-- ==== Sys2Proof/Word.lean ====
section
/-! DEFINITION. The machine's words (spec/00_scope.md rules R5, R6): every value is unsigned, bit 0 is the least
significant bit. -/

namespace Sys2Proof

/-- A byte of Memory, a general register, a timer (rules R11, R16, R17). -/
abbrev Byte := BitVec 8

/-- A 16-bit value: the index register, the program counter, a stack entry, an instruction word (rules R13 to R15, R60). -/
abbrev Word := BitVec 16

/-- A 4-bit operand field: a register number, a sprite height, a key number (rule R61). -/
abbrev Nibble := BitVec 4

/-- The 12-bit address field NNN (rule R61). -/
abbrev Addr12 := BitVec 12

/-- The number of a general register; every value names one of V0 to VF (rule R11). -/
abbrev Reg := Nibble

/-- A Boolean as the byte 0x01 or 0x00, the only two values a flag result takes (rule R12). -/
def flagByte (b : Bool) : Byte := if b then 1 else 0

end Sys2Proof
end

==

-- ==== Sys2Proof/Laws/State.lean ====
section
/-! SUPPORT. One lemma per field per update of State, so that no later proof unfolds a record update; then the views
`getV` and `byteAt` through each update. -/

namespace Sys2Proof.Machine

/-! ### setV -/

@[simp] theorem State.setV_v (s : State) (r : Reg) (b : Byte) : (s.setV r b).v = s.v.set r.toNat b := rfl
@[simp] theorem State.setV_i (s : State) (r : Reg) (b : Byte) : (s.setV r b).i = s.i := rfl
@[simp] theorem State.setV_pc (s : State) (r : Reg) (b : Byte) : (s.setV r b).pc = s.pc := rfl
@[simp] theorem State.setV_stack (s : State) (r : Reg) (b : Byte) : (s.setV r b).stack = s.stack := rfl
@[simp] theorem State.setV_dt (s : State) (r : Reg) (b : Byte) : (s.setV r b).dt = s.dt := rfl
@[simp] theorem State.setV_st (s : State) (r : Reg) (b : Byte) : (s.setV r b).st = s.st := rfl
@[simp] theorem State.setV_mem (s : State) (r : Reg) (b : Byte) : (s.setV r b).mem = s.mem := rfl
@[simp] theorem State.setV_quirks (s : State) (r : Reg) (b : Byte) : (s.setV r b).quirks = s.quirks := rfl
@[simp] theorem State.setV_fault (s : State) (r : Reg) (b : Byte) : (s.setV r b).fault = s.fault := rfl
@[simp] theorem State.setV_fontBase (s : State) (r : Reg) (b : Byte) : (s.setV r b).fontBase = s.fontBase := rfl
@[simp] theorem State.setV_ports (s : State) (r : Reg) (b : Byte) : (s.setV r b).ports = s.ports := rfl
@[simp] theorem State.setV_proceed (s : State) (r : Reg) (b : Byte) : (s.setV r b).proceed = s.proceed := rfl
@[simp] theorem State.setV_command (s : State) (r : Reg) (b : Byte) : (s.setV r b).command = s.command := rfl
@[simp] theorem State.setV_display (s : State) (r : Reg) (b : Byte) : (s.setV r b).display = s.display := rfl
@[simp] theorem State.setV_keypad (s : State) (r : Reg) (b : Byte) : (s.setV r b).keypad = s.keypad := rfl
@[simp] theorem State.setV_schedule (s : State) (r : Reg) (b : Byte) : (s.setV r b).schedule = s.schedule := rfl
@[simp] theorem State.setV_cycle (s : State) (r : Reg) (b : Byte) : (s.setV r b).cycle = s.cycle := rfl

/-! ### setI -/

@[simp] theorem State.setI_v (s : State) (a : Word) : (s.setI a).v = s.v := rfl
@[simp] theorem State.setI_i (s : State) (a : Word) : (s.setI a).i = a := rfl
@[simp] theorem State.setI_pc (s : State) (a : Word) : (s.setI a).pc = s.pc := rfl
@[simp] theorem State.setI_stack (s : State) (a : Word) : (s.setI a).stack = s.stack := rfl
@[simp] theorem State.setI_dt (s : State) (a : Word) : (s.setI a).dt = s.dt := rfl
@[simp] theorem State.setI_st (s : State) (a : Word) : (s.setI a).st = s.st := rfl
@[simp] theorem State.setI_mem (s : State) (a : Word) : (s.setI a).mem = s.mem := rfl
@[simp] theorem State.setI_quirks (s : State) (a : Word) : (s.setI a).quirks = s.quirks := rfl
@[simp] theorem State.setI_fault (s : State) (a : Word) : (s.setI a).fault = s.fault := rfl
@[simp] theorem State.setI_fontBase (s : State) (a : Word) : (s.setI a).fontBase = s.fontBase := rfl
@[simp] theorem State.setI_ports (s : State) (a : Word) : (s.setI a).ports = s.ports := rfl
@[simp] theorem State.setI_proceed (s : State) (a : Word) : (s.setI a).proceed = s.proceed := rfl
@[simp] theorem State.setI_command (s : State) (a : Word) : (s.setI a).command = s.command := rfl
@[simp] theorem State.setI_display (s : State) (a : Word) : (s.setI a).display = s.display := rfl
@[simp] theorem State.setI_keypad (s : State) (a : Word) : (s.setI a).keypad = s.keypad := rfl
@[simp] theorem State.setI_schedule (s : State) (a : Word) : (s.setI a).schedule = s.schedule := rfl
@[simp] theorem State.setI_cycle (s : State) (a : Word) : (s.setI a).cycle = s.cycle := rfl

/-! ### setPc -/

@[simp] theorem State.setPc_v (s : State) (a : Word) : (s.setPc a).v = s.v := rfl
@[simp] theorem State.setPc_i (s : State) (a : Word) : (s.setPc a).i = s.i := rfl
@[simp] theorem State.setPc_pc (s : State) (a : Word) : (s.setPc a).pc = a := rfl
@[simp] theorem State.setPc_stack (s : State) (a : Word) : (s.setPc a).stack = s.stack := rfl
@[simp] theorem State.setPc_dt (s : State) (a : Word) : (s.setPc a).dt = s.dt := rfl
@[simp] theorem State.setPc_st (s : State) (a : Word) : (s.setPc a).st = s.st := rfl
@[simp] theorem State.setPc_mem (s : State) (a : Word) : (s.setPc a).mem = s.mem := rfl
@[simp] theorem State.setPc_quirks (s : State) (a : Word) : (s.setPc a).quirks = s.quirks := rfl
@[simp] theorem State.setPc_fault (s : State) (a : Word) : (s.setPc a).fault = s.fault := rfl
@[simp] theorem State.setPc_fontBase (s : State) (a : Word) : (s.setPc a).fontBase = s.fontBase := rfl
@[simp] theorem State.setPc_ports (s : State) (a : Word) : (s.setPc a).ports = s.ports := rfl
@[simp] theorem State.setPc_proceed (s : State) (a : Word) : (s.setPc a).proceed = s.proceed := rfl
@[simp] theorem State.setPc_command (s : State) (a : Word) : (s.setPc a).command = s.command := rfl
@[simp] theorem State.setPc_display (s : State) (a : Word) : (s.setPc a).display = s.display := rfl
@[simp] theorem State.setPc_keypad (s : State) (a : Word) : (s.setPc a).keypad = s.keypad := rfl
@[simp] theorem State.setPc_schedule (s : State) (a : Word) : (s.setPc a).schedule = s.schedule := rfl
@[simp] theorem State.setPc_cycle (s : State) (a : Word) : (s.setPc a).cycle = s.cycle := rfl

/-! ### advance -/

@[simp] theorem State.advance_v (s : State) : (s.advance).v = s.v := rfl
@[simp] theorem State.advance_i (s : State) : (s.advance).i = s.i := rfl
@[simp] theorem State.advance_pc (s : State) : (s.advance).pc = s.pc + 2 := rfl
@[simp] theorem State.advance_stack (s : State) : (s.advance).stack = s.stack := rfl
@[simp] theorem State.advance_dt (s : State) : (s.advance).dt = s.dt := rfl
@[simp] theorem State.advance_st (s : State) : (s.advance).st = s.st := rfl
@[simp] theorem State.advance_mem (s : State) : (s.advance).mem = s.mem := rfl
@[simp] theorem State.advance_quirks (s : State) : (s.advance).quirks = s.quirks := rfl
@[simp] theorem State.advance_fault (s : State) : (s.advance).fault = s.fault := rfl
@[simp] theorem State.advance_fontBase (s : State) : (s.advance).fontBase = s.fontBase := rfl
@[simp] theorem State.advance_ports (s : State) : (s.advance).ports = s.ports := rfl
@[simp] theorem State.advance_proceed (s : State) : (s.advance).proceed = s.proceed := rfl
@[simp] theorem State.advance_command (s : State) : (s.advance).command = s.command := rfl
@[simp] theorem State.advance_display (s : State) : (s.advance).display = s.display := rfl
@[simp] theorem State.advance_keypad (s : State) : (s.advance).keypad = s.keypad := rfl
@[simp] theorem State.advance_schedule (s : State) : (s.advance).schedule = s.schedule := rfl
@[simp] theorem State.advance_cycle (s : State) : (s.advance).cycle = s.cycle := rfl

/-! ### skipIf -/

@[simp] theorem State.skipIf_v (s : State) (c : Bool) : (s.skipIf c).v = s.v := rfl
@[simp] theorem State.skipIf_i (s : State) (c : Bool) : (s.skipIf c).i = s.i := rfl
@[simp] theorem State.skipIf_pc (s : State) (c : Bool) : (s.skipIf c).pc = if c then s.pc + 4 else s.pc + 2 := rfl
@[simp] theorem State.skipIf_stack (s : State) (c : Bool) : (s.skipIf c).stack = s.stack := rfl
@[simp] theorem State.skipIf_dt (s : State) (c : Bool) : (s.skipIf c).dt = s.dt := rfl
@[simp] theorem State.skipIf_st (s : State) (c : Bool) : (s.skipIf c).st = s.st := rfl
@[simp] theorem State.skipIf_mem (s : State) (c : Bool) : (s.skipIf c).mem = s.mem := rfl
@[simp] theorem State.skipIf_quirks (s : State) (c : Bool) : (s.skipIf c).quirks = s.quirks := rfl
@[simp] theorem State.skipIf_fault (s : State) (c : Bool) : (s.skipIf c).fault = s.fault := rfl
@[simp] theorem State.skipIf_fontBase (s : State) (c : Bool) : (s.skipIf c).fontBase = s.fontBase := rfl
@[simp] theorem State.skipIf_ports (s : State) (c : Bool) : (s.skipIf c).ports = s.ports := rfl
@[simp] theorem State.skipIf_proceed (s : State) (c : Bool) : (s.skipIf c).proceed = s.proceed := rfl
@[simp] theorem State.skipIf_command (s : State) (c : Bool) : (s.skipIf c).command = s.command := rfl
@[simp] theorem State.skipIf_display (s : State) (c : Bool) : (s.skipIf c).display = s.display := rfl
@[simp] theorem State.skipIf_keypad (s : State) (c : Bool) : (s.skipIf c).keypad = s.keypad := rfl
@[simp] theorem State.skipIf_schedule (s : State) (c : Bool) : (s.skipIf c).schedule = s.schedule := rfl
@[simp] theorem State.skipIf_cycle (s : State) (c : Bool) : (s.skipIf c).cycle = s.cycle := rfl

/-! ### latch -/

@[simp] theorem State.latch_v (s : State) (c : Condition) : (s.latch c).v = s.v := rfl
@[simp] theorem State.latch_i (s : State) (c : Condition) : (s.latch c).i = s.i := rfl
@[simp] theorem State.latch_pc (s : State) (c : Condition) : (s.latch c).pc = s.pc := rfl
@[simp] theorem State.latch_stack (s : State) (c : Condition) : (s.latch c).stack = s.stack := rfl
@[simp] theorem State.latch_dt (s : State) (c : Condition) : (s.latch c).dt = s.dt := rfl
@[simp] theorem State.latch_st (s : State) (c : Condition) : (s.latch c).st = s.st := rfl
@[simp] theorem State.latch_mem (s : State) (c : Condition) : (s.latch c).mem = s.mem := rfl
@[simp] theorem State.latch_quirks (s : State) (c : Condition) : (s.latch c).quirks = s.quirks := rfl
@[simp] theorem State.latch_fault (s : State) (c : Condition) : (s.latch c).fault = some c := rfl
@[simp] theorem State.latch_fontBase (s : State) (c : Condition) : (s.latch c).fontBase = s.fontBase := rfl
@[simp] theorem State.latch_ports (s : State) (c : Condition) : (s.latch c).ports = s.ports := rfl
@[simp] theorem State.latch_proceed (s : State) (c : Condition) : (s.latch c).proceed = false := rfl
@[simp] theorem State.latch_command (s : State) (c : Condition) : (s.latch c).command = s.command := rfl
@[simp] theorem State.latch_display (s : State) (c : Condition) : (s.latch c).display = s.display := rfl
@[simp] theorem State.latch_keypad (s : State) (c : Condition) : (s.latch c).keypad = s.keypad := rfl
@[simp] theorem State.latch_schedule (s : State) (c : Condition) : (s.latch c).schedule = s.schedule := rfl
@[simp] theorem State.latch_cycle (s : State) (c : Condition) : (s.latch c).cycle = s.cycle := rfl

### To do
In the listing above, find the line with "(s.setI a).keypad = s.keypad := rfl" and the line with "### setPc -/"; set down exactly those two lines and every line between them, nothing more.

### Result for this exercise
@[simp] theorem State.setI_keypad (s : State) (a : Word) : (s.setI a).keypad = s.keypad := rfl
@[simp] theorem State.setI_schedule (s : State) (a : Word) : (s.setI a).schedule = s.schedule := rfl
@[simp] theorem State.setI_cycle (s : State) (a : Word) : (s.setI a).cycle = s.cycle := rfl

/-! ### setPc -/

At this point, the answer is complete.